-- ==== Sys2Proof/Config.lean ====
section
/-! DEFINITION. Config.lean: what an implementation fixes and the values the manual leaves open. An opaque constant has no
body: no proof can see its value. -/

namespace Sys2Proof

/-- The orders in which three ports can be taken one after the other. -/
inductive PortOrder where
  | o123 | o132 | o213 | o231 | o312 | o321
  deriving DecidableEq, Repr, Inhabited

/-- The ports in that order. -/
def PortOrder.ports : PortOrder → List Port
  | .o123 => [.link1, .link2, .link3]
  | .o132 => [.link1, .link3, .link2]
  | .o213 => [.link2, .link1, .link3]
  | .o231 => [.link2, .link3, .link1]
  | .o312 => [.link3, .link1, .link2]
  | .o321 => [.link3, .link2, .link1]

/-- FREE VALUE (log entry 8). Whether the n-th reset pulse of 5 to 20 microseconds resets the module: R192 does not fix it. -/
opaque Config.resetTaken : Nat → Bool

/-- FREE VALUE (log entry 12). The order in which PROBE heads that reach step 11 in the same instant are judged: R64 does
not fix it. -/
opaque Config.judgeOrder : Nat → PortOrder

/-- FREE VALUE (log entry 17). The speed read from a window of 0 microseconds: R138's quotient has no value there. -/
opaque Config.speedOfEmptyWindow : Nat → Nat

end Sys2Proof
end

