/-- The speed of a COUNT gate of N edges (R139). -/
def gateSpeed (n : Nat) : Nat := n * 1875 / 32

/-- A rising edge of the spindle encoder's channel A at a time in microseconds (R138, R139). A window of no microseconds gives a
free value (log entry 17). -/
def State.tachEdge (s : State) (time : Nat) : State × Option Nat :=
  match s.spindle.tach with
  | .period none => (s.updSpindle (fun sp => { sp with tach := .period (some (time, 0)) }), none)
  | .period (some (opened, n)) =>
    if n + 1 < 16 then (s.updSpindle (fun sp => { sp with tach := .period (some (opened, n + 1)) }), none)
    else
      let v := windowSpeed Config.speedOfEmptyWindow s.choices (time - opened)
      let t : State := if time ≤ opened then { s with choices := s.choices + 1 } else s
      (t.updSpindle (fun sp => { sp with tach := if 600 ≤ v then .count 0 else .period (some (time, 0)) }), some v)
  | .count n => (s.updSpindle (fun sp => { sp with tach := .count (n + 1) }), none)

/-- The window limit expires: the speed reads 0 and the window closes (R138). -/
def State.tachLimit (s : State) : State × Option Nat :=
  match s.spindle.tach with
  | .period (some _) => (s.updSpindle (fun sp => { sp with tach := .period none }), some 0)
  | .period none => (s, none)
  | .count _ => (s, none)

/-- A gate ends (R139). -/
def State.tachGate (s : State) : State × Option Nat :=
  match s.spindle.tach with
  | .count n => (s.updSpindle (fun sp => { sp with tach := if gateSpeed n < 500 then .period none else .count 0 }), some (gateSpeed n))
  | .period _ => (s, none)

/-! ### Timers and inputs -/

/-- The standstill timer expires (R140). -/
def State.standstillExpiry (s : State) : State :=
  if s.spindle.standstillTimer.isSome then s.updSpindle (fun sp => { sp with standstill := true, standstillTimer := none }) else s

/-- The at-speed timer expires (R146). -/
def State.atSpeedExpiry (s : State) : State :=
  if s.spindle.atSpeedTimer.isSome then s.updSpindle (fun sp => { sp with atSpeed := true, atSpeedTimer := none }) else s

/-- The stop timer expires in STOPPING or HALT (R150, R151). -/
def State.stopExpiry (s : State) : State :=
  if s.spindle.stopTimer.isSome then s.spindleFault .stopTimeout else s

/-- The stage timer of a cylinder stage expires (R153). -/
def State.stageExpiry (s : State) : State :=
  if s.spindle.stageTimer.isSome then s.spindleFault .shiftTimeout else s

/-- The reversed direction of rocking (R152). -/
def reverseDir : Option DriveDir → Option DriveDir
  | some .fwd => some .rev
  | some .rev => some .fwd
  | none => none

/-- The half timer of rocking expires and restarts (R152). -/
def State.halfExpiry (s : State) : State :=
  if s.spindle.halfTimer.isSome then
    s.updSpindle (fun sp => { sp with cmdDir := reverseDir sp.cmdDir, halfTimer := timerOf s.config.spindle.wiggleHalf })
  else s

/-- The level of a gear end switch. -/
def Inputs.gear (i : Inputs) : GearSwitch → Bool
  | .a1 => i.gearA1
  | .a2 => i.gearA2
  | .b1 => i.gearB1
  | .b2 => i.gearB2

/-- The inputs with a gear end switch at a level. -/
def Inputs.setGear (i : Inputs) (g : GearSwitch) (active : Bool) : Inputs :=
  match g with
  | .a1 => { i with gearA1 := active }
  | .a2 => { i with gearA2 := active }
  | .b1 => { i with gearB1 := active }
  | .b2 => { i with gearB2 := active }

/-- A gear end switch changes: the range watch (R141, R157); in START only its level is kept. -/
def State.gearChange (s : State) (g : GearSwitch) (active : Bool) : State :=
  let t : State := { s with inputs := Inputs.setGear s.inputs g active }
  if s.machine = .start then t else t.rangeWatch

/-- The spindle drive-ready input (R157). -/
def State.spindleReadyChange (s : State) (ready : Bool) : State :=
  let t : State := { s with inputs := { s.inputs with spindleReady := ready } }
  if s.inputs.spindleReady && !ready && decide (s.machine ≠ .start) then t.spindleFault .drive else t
==
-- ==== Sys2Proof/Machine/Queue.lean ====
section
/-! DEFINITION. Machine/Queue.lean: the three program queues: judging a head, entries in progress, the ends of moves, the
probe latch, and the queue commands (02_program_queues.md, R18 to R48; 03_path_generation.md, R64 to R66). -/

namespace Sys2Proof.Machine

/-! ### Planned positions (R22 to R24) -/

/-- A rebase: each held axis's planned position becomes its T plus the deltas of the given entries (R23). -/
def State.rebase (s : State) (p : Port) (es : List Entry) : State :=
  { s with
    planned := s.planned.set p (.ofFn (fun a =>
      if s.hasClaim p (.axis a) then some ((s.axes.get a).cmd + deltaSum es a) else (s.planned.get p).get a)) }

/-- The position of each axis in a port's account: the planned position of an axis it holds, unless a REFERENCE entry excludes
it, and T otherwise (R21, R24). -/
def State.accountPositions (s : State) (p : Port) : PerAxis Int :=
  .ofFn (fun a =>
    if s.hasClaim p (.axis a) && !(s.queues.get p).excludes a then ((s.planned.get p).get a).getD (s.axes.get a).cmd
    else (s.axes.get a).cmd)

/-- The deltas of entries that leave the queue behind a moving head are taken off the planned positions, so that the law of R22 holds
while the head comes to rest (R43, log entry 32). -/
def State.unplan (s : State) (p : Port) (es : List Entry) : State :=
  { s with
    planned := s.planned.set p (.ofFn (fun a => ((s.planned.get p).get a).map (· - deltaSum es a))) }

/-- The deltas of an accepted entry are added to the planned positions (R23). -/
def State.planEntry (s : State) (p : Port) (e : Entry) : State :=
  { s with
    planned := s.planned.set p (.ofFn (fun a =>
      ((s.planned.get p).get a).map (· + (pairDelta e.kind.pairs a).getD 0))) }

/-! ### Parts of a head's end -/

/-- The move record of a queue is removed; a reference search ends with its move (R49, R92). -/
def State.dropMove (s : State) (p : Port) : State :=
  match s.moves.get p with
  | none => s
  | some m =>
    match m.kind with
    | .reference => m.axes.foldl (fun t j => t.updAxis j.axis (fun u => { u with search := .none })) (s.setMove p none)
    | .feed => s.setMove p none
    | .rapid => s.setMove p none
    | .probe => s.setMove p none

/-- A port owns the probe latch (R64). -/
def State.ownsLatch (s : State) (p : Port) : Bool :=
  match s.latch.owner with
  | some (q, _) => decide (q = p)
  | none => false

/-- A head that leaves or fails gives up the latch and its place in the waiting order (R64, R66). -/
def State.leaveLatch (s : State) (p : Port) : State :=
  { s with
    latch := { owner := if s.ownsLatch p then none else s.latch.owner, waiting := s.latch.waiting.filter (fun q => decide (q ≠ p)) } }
* * *
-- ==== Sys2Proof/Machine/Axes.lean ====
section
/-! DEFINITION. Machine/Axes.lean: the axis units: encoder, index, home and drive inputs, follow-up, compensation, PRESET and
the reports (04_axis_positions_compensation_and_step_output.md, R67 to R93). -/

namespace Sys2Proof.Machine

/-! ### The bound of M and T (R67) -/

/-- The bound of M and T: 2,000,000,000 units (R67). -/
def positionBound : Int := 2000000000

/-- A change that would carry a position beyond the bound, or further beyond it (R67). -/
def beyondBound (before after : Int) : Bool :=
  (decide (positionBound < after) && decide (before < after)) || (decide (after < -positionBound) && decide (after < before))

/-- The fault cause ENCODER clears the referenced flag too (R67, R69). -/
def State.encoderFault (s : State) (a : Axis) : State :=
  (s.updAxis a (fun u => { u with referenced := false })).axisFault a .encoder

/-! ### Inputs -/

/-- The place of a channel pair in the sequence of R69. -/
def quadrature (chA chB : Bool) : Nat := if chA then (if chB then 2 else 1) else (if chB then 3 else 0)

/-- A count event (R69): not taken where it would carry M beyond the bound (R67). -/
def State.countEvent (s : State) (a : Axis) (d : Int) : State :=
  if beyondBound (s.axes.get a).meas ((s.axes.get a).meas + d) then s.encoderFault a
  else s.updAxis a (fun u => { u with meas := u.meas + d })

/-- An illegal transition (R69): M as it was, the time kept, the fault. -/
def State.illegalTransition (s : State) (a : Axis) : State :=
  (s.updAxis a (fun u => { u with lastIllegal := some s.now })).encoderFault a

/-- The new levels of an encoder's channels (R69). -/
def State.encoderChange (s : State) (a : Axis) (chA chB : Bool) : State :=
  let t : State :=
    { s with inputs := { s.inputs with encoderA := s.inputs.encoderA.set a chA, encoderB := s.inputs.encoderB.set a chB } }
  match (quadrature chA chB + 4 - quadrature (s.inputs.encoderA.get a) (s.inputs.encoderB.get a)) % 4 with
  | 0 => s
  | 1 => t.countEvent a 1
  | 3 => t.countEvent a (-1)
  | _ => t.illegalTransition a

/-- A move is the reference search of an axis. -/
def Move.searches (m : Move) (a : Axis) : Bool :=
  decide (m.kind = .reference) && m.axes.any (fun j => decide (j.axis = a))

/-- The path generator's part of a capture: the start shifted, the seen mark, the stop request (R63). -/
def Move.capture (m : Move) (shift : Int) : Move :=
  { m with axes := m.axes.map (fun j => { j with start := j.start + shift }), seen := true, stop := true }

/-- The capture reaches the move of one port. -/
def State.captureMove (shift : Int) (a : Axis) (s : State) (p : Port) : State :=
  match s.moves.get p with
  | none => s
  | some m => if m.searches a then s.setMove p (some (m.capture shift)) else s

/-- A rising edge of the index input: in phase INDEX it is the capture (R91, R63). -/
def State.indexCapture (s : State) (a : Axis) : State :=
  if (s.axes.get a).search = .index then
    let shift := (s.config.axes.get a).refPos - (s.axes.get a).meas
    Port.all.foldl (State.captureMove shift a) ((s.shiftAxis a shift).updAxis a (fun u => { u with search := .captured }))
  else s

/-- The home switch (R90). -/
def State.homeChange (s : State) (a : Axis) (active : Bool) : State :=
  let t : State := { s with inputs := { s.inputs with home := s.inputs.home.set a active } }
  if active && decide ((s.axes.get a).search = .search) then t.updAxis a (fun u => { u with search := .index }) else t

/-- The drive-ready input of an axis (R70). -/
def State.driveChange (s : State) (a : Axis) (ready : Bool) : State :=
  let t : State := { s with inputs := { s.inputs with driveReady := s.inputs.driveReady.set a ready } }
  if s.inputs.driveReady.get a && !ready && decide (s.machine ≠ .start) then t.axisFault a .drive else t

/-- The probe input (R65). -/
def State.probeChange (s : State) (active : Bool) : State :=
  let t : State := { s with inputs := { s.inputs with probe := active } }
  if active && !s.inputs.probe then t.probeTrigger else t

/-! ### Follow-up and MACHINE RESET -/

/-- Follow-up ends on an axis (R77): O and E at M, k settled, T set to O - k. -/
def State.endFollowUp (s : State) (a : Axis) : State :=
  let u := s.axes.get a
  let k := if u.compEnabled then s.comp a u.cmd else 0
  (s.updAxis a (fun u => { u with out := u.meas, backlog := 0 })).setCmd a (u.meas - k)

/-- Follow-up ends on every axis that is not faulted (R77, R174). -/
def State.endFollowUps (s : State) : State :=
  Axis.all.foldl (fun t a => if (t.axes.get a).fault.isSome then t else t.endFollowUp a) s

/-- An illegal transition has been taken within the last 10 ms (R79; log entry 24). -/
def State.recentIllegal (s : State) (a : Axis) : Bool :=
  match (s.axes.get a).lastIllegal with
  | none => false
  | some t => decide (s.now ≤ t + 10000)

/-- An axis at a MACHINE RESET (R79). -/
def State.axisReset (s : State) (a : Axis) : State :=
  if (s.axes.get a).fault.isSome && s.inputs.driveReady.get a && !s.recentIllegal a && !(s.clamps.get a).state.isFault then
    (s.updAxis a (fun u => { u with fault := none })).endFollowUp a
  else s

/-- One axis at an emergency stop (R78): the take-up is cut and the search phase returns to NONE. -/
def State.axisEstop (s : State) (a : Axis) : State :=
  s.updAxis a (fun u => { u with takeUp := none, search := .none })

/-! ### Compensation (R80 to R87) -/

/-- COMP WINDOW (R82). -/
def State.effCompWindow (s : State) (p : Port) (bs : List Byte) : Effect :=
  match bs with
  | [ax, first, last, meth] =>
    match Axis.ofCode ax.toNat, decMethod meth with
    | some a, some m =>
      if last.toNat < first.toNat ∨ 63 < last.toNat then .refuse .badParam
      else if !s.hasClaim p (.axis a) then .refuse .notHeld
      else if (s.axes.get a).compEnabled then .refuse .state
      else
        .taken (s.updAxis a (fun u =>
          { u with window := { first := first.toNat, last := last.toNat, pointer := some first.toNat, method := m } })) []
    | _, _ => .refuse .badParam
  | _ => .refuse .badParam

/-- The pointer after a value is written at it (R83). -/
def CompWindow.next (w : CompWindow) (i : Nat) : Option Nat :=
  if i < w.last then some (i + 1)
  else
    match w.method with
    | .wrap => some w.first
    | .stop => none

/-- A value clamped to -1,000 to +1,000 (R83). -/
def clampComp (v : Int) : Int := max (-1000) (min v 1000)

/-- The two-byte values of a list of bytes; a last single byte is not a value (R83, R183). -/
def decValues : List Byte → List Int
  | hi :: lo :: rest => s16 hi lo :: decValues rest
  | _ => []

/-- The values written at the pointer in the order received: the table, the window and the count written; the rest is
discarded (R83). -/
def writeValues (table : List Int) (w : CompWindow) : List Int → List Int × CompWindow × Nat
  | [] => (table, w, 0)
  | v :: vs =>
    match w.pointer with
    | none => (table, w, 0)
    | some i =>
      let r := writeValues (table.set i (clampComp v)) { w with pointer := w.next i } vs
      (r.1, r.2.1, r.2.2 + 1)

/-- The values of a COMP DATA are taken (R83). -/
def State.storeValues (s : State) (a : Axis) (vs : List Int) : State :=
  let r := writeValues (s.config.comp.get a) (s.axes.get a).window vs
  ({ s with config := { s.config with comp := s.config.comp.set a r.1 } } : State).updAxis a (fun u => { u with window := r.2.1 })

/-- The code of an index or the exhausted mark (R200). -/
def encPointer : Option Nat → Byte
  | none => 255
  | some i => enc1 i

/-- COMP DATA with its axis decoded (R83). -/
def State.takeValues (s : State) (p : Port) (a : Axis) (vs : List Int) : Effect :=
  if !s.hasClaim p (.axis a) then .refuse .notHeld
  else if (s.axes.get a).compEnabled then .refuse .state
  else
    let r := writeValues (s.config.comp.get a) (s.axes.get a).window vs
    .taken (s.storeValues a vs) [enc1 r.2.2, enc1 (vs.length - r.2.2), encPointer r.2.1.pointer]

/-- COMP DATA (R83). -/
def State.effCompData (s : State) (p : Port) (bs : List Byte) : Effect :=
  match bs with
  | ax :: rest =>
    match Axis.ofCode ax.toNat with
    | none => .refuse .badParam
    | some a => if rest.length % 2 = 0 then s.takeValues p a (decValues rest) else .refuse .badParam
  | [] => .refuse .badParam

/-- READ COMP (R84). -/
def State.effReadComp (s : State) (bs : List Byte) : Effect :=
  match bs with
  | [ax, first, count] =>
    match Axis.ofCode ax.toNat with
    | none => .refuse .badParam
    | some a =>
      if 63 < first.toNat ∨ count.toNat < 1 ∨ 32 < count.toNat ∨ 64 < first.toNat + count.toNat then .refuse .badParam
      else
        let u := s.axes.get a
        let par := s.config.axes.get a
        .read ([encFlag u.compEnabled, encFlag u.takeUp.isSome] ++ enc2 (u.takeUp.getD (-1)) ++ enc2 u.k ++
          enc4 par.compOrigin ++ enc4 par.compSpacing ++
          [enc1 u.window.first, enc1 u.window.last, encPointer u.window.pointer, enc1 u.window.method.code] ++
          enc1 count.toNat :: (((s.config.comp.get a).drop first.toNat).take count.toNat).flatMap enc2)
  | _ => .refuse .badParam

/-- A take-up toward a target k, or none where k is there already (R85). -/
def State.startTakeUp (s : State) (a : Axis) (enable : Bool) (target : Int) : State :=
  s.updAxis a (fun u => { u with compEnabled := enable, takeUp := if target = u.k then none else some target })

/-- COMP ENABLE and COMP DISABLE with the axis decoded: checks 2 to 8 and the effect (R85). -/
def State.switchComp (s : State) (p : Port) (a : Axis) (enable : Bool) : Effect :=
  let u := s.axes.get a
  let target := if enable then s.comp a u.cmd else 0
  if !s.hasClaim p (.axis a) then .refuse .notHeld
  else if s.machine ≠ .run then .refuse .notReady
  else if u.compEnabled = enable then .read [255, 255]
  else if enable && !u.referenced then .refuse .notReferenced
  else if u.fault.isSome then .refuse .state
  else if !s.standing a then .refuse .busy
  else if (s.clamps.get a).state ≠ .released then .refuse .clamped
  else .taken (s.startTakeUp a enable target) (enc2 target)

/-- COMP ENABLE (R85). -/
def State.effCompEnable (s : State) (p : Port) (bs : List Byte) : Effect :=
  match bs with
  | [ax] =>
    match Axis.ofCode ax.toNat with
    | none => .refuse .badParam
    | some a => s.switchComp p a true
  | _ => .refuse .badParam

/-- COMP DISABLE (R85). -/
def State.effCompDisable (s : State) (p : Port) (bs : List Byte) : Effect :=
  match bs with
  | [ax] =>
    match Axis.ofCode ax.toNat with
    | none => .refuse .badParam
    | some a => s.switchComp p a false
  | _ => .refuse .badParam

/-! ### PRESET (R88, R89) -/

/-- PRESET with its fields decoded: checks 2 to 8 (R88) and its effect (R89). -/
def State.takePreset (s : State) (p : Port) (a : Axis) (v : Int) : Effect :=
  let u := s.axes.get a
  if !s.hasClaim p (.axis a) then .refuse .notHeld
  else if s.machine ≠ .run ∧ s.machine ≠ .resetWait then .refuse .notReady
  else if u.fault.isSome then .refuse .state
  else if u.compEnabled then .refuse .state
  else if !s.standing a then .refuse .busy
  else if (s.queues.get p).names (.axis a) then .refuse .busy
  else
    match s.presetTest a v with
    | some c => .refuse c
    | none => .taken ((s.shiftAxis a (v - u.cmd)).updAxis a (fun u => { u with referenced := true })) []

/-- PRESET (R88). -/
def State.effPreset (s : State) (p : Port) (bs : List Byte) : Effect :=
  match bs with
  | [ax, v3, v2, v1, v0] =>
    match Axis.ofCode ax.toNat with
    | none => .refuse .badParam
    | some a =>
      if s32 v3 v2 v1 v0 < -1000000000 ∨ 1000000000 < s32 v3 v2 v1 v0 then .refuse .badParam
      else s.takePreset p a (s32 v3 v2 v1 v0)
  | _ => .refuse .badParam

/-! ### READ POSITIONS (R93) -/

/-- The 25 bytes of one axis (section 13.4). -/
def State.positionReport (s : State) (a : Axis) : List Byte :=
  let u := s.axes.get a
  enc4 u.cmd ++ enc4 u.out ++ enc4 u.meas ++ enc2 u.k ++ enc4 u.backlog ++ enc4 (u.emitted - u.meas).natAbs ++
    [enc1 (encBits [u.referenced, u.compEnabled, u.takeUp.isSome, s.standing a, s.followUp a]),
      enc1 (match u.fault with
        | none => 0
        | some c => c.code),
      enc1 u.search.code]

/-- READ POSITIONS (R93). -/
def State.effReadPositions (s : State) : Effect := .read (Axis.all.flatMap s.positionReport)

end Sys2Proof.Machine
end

# Task goal:
Take from the material above the lines running from the one with "i => enc1 i" through the one with "(-1)) ++ enc2 u.k ++", and repeat them exactly, with nothing else.

# Solved problem:
  | some i => enc1 i

/-- COMP DATA with its axis decoded (R83). -/
def State.takeValues (s : State) (p : Port) (a : Axis) (vs : List Int) : Effect :=
  if !s.hasClaim p (.axis a) then .refuse .notHeld
  else if (s.axes.get a).compEnabled then .refuse .state
  else
    let r := writeValues (s.config.comp.get a) (s.axes.get a).window vs
    .taken (s.storeValues a vs) [enc1 r.2.2, enc1 (vs.length - r.2.2), encPointer r.2.1.pointer]

/-- COMP DATA (R83). -/
def State.effCompData (s : State) (p : Port) (bs : List Byte) : Effect :=
  match bs with
  | ax :: rest =>
    match Axis.ofCode ax.toNat with
    | none => .refuse .badParam
    | some a => if rest.length % 2 = 0 then s.takeValues p a (decValues rest) else .refuse .badParam
  | [] => .refuse .badParam

/-- READ COMP (R84). -/
def State.effReadComp (s : State) (bs : List Byte) : Effect :=
  match bs with
  | [ax, first, count] =>
    match Axis.ofCode ax.toNat with
    | none => .refuse .badParam
    | some a =>
      if 63 < first.toNat ∨ count.toNat < 1 ∨ 32 < count.toNat ∨ 64 < first.toNat + count.toNat then .refuse .badParam
      else
        let u := s.axes.get a
        let par := s.config.axes.get a
        .read ([encFlag u.compEnabled, encFlag u.takeUp.isSome] ++ enc2 (u.takeUp.getD (-1)) ++ enc2 u.k ++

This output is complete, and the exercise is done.